Most of the leading search engines like Google and Yahoo use crawlers to find web-pages for their algorithmic search results. If a page is linked from other search engine indexed page it doesn’t need to be submitted because it will be found automatically. Some search engines have a pay-per-click operation in place, which means that it gets guaranteed crawling. However, this does not guarantee their natural ranking within the usual search results.
There are a number of different factors taken into account when a search engine crawler is crawling a web-site and not every page on a site will be indexed by any particular search engine. Another factor could be the distance of any page from the root directory of a site.
Web masters or the outsourced search engine optimisation consultant can instruct spiders not to crawl certain files and/or directories through the standard robots.txt file in the root directory of the domain. This will avoid undesirable content in the search indexes. On top of this, a web-page can be explicitly excluded from the search engine’s database. This is achieved through Meta tag manipulation. However, the search engine may sometimes crawl one of these pages, because it can possibly be left cached from a previous crawl. In March 2007, Google warned webmasters that they should prevent indexing of internal search results because those pages are considered search spam.

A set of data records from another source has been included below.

-- ==== Sys2Proof/Tests/Slice0.lean ====
section
/-! SUPPORT. The model's own tests: encodings, the checks of well-formedness, one step or one function value each with
the expected value taken from spec/ (spec/95_test_vectors.md unless said otherwise), and for every statement with
hypotheses a concrete state and operands that meet them. -/

namespace Sys2Proof.Tests

-- One test at a time: each evaluation on a thread of its own would reserve a stack of its own.
set_option Elab.async false

open Sys2Proof.Machine

/-- The source's key (95 section 1.1). -/
def srcKey : Key := #v[0x00, 0x99, 0x88, 0x77, 0x66, 0x55, 0x44, 0x33, 0x22, 0x11]

/-- The source's plaintext block (95 section 1.1). -/
def plain : Block := ⟨0x3322, 0x1100, 0xddcc, 0xbbaa⟩

/-- The source's ciphertext block (95 section 1.1). -/
def cipher : Block := ⟨0x2587, 0xcae2, 0x7a12, 0xd300⟩

/-- The block of 95 section 4.5. -/
def small : Block := ⟨0x0001, 0x0002, 0x0003, 0x0004⟩

/-- `IDLE`, with the source's key and plaintext loaded. -/
def loaded : State := { State.reset with key := srcKey, w := plain, kv := true, bv := true }

/-- `loaded`, with the host presenting words. -/
def presenting (ws : List CmdWord) : State := { loaded with host := ws }

/-- A round in progress, with the source's key and the block of 95 section 4.5. -/
def inRound (p : Phase) (c : Counter) : State := { loaded with phase := p, ctr := c, w := small }

/-- The next state, if there is one. -/
def nextOf : Result → Option State
  | .next t => some t
  | .fault _ => none
  | .refused _ => none

/-- The reason of a refusal, if there is one. -/
def refusalOf : Result → Option Refusal
  | .next _ => none
  | .fault _ => none
  | .refused r => some r

/-- The command words of the programs in 95 section 5. -/
def wLdkey : CmdWord := 0x0100998877665544332211
def wLdblk : CmdWord := 0x02000033221100ddccbbaa
def wRdblk : CmdWord := 0x0300000000000000000000
def wEnc : CmdWord := 0x0400000000000000000000
def wDec : CmdWord := 0x0500000000000000000000

/-! ### Decoding: words written out from the bit-position tables of spec/30_encoding.md -/

/-- R61, R62: `op`, then `KEY[0]` to `KEY[9]`. -/
theorem test_decode_ldkey : decode (.command
    (0b00000001#8 ++ 0x00#8 ++ 0x99#8 ++ 0x88#8 ++ 0x77#8 ++ 0x66#8 ++ 0x55#8 ++ 0x44#8 ++ 0x33#8 ++ 0x22#8 ++ 0x11#8))
      = .ok (.ldkey srcKey) := by decide

/-- R61, R63: `op`, sixteen zeros, then `W[0]` to `W[3]`. -/
theorem test_decode_ldblk : decode (.command
    (0b00000010#8 ++ 0x0000#16 ++ 0x3322#16 ++ 0x1100#16 ++ 0xddcc#16 ++ 0xbbaa#16)) = .ok (.ldblk plain) := by decide

theorem test_decode_rdblk : decode (.command (0b00000011#8 ++ 0#80)) = .ok .rdblk := by decide
theorem test_decode_enc : decode (.command (0b00000100#8 ++ 0#80)) = .ok .enc := by decide
theorem test_decode_dec : decode (.command (0b00000101#8 ++ 0#80)) = .ok .dec := by decide

/-- R64: `rsel[1] = dec`, `rsel[0] = bsel`. -/
theorem test_decode_stepA : decode (.roundSelect (0b0#1 ++ 0b0#1)) = .ok .stepA := by decide
theorem test_decode_stepB : decode (.roundSelect (0b0#1 ++ 0b1#1)) = .ok .stepB := by decide
theorem test_decode_stepAinv : decode (.roundSelect (0b1#1 ++ 0b0#1)) = .ok .stepAinv := by decide
theorem test_decode_stepBinv : decode (.roundSelect (0b1#1 ++ 0b1#1)) = .ok .stepBinv := by decide

/-- R65: `inv`, `step`, high byte, low byte. -/
theorem test_decode_g :
    decode (.gBundle (0b0#1 ++ 0b11111#5 ++ 0b00010010#8 ++ 0b00110100#8)) = .ok (.g 31 0x12 0x34) := by decide
theorem test_decode_ginv :
    decode (.gBundle (0b1#1 ++ 0b00000#5 ++ 0b00001011#8 ++ 0b10101111#8)) = .ok (.ginv 0 0x0b 0xaf) := by decide

/-- R66: the four operand layouts. -/
theorem test_decode_w2b : decode (.unitCall (.w2b (0b00110011#8 ++ 0b00100010#8))) = .ok (.w2b 0x3322) := by decide
theorem test_decode_b2w : decode (.unitCall (.b2w (0b00001011#8 ++ 0b10101111#8))) = .ok (.b2w 0x0b 0xaf) := by decide
theorem test_decode_flookup : decode (.unitCall (.flookup 0b00100010#8)) = .ok (.flookup 0x22) := by decide
theorem test_decode_keysel : decode (.unitCall (.keysel (0b00010#5 ++ 0b11#2))) = .ok (.keysel 2 3) := by decide

/-- The opcode table's numbering (log 13): one word of each format. -/
theorem test_table_words :
    decodeTableWord 88 0x0400000000000000000000 = some .enc ∧ decodeTableWord 2 0b10 = some .stepAinv
    ∧ decodeTableWord 22 0b1111110000000000000001 = some (.ginv 31 0 1) ∧ decodeTableWord 16 0x3322 = some (.w2b 0x3322)
    ∧ decodeTableWord 7 0b0001011 = some (.keysel 2 3) ∧ decodeTableWord 8 0xfe = some (.flookup 0xfe)
    ∧ decodeTableWord 88 0x0700000000000000000000 = none := by decide

/-! ### Well-formedness: an ill-formed term for each check, refused by it and by the decoder (95 section 4.7) -/

/-- R70: `op` outside `0x01` to `0x05`. -/
theorem test_ill_formed_opcode :
    (RawWord.command 0x0000000000000000000000).wellFormed = false
    ∧ (RawWord.command 0x0600000000000000000000).wellFormed = false
    ∧ decodeCommand 0x0000000000000000000000 = .error (.reservedOpcode 0x00)
    ∧ decodeCommand 0x0700000000000000000000 = .error (.reservedOpcode 0x07)
    ∧ decodeCommand 0xff00000000000000000000 = .error (.reservedOpcode 0xff) := by decide

/-- R70: `LDBLK` with `arg[79:64]` not zero. -/
theorem test_ill_formed_ldblk :
    (RawWord.command 0x02000133221100ddccbbaa).wellFormed = false
    ∧ decodeCommand 0x02000133221100ddccbbaa = .error (.mustBeZero 0x02)
    ∧ decodeCommand 0x02800033221100ddccbbaa = .error (.mustBeZero 0x02) := by decide

/-- R70: `RDBLK`, `ENC`, `DEC` with `arg` not zero, at its lowest and its highest bit. -/
theorem test_ill_formed_argument :
    (RawWord.command 0x0400000000000000000001).wellFormed = false
    ∧ decodeCommand 0x0380000000000000000000 = .error (.mustBeZero 0x03)
    ∧ decodeCommand 0x0400000000000000000001 = .error (.mustBeZero 0x04)
    ∧ decodeCommand 0x0500000000010000000000 = .error (.mustBeZero 0x05) := by decide

/-! ### The datapath (95 sections 4.1 to 4.4) -/

theorem test_flookup : fRom 0x00 = 0xa3 ∧ fRom 0x0f = 0xf9 ∧ fRom 0x10 = 0xe7 ∧ fRom 0x22 = 0x02 ∧ fRom 0x69 = 0x00
    ∧ fRom 0x7f = 0x1d ∧ fRom 0x80 = 0x42 ∧ fRom 0xa8 = 0x50 ∧ fRom 0xfe = 0x2a ∧ fRom 0xff = 0x46 := by decide +kernel

theorem test_flookup_exec : (nextOf (exec (.flookup 0x7c) State.reset)).map State.results = some [.byte 0xdd] := by
  decide +kernel

theorem test_w2b : (nextOf (exec (.w2b 0x3322) State.reset)).map State.results = some [.bytes 0x33 0x22]
    ∧ wordToBytes 0x00ff = (0x00, 0xff) ∧ wordToBytes 0x8001 = (0x80, 0x01) := by decide +kernel

theorem test_b2w : (nextOf (exec (.b2w 0x0b 0xaf) State.reset)).map State.results = some [.word 0x0baf]
    ∧ bytesToWord 0xff 0x00 = 0xff00 ∧ bytesToWord 0x80 0x01 = 0x8001 := by decide +kernel

theorem test_keysel : keySel 2 1 = 9 ∧ keySel 2 2 = 0 ∧ keySel 2 3 = 1 ∧ keySel 4 3 = 9 ∧ keySel 31 0 = 4
    ∧ keySel 31 3 = 7 := by decide

theorem test_keysel_exec : (nextOf (exec (.keysel 3 0) State.reset)).map State.results = some [.index 2] := by
  decide +kernel

theorem test_g : gPerm fRom srcKey 0x3322 0 = 0x0baf ∧ gPerm fRom srcKey 0x0000 2 = 0x05d7
    ∧ gPerm fRom srcKey 0x1234 31 = 0x2125 := by decide +kernel

theorem test_g_exec : (nextOf (exec (.g 2 0xff 0xff) (inRound .enc 3))).map State.results = some [.word 0x061e] := by
  decide +kernel

theorem test_ginv : gInv fRom srcKey 0x0baf 0 = 0x3322
    ∧ gInv fRom #v[0, 0, 0, 0, 0, 0, 0, 0, 0, 0] 0x0000 0 = 0x364a := by decide +kernel

theorem test_ginv_exec : (nextOf (exec (.ginv 31 0x21 0x25) (inRound .dec 32))).map State.results = some [.word 0x1234] := by
  decide +kernel

/-! ### The stepping rules (95 section 4.5), at the edges of their bands -/

theorem test_stepA : (nextOf (exec .stepA (inRound .enc 1))).map State.w = some ⟨0xfcff, 0xfcfa, 0x0002, 0x0003⟩
    ∧ (nextOf (exec .stepA (inRound .enc 8))).map State.w = some ⟨0xbae6, 0xbaea, 0x0002, 0x0003⟩ := by decide +kernel

theorem test_stepB : (nextOf (exec .stepB (inRound .enc 9))).map State.w = some ⟨0x0004, 0x4686, 0x000a, 0x0003⟩
    ∧ (nextOf (exec .stepB (inRound .enc 32))).map State.w = some ⟨0x0004, 0x7577, 0x0023, 0x0003⟩ := by decide +kernel

theorem test_stepAinv : (nextOf (exec .stepAinv (inRound .dec 17))).map State.w = some ⟨0xd1ed, 0x0003, 0x0004, 0x0012⟩
    ∧ (nextOf (exec .stepAinv (inRound .dec 1))).map State.w = some ⟨0x57ae, 0x0003, 0x0004, 0x0002⟩ := by decide +kernel

theorem test_stepBinv : (nextOf (exec .stepBinv (inRound .dec 32))).map State.w = some ⟨0xd1ed, 0xd1ce, 0x0004, 0x0001⟩
    ∧ (nextOf (exec .stepBinv (inRound .dec 16))).map State.w = some ⟨0x57ae, 0x57bd, 0x0004, 0x0001⟩ := by decide +kernel

/-! ### The whole block (95 sections 1.1, 1.2, 4.6): the source's known answers, and two corners -/

theorem test_encrypt : encrypt fRom srcKey plain = cipher := by decide +kernel
theorem test_decrypt : decrypt fRom srcKey cipher = plain := by decide +kernel
theorem test_encrypt_zero :
    encrypt fRom #v[0, 0, 0, 0, 0, 0, 0, 0, 0, 0] ⟨0, 0, 0, 0⟩ = ⟨0xaaae, 0x8ede, 0x6764, 0x143d⟩ := by decide +kernel
theorem test_decrypt_fresh : decrypt fRom srcKey plain = ⟨0xebf4, 0x6477, 0x1475, 0x6189⟩ := by decide +kernel

/-! ### Steps (95 sections 4.7 and 5) -/

theorem test_ldkey : nextOf (step { State.reset with host := [wLdkey] })
    = some { State.reset with key := srcKey, kv := true } := by decide +kernel
theorem test_ldblk : nextOf (step { State.reset with host := [wLdblk] })
    = some { State.reset with w := plain, bv := true } := by decide +kernel
theorem test_rdblk : nextOf (step { presenting [wRdblk] with w := cipher })
    = some { loaded with w := cipher, out := [0x2587cae27a12d300] } := by decide +kernel
theorem test_rdblk_refused : refusalOf (step { State.reset with host := [wRdblk] }) = some .blockNotLoaded := by
  decide +kernel
theorem test_enc : nextOf (step (presenting [wEnc])) = some { loaded with phase := .enc, ctr := 1 } := by decide +kernel
theorem test_enc_refused : refusalOf (step { State.reset with host := [wEnc] }) = some .keyNotLoaded
    ∧ refusalOf (step { presenting [wEnc] with bv := false }) = some .blockNotLoaded := by decide +kernel
theorem test_dec : nextOf (step (presenting [wDec])) = some { loaded with phase := .dec, ctr := 32 } := by decide +kernel
theorem test_dec_refused : refusalOf (step { presenting [wDec] with kv := false }) = some .keyNotLoaded := by
  decide +kernel

/-- The first and the last round of scenario 1, and the first of scenario 2 (95 section 5, P1, P2). -/
theorem test_rounds :
    nextOf (step { loaded with phase := .enc, ctr := 1 })
      = some { loaded with w := ⟨0xb004, 0x0baf, 0x1100, 0xddcc⟩, phase := .enc, ctr := 2 }
    ∧ nextOf (step { loaded with w := ⟨0x1adc, 0x60ee, 0xd300, 0x2587⟩, phase := .enc, ctr := 32 })
      = some { loaded with w := cipher }
    ∧ nextOf (step { loaded with w := cipher, phase := .dec, ctr := 32 })
      = some { loaded with w := ⟨0x1adc, 0x60ee, 0xd300, 0x2587⟩, phase := .dec, ctr := 31 } := by decide +kernel

/-- Reset in the middle of a transform, with a command waiting (spec/60_exceptions.md R144). -/
theorem test_reset : nextOf (step { inRound .enc 5 with rstLine := [true, false], host := [wEnc] })
    = some { State.reset with rstLine := [false], host := [wEnc] } := by decide +kernel

/-- A table word placed where the next step fetches it (log 14). -/
theorem test_placed :
    nextOf (step (State.reset.withFetchWord 88 0x0100998877665544332211)) = some { State.reset with key := srcKey, kv := true }
    ∧ ((nextOf (step (State.reset.withFetchWord 2 0b01))).map State.ctr) = some 10
    ∧ ((nextOf (step (State.reset.withFetchWord 16 0x3322))).map State.results) = some [.bytes 0x33 0x22]
    ∧ (nextOf (step (State.reset.withFetchWord 22 0))).map (fun t => t.w.w1) = some 0x4a36
    ∧ (nextOf (step ({ loaded with kv := false }.withFetchWord 22 0b1111110010000100100101))).map (fun t => t.w.w0)
      = some 0x1234 := by decide +kernel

There are a variety of other methods of search engine optimisation in order to get the web-page indexed and shown in the search engine results. These include cross linking between pages of the same web-site. A SEO firm could also attain more links to the main pages of the web-site which will in turn improve page rank used by the search engines. This could mean the beginning of a link farming campaign or even through comment spam. A webmaster will also attach relevant keywords and keyword phrases into the content text and the Meta tag of that page. This could include keyword stuffing. Search Engine Optimisation could also involve title and URL optimisation for any particular webpage, and will try to avoid any canonical issues – where a page has a duplicate URL.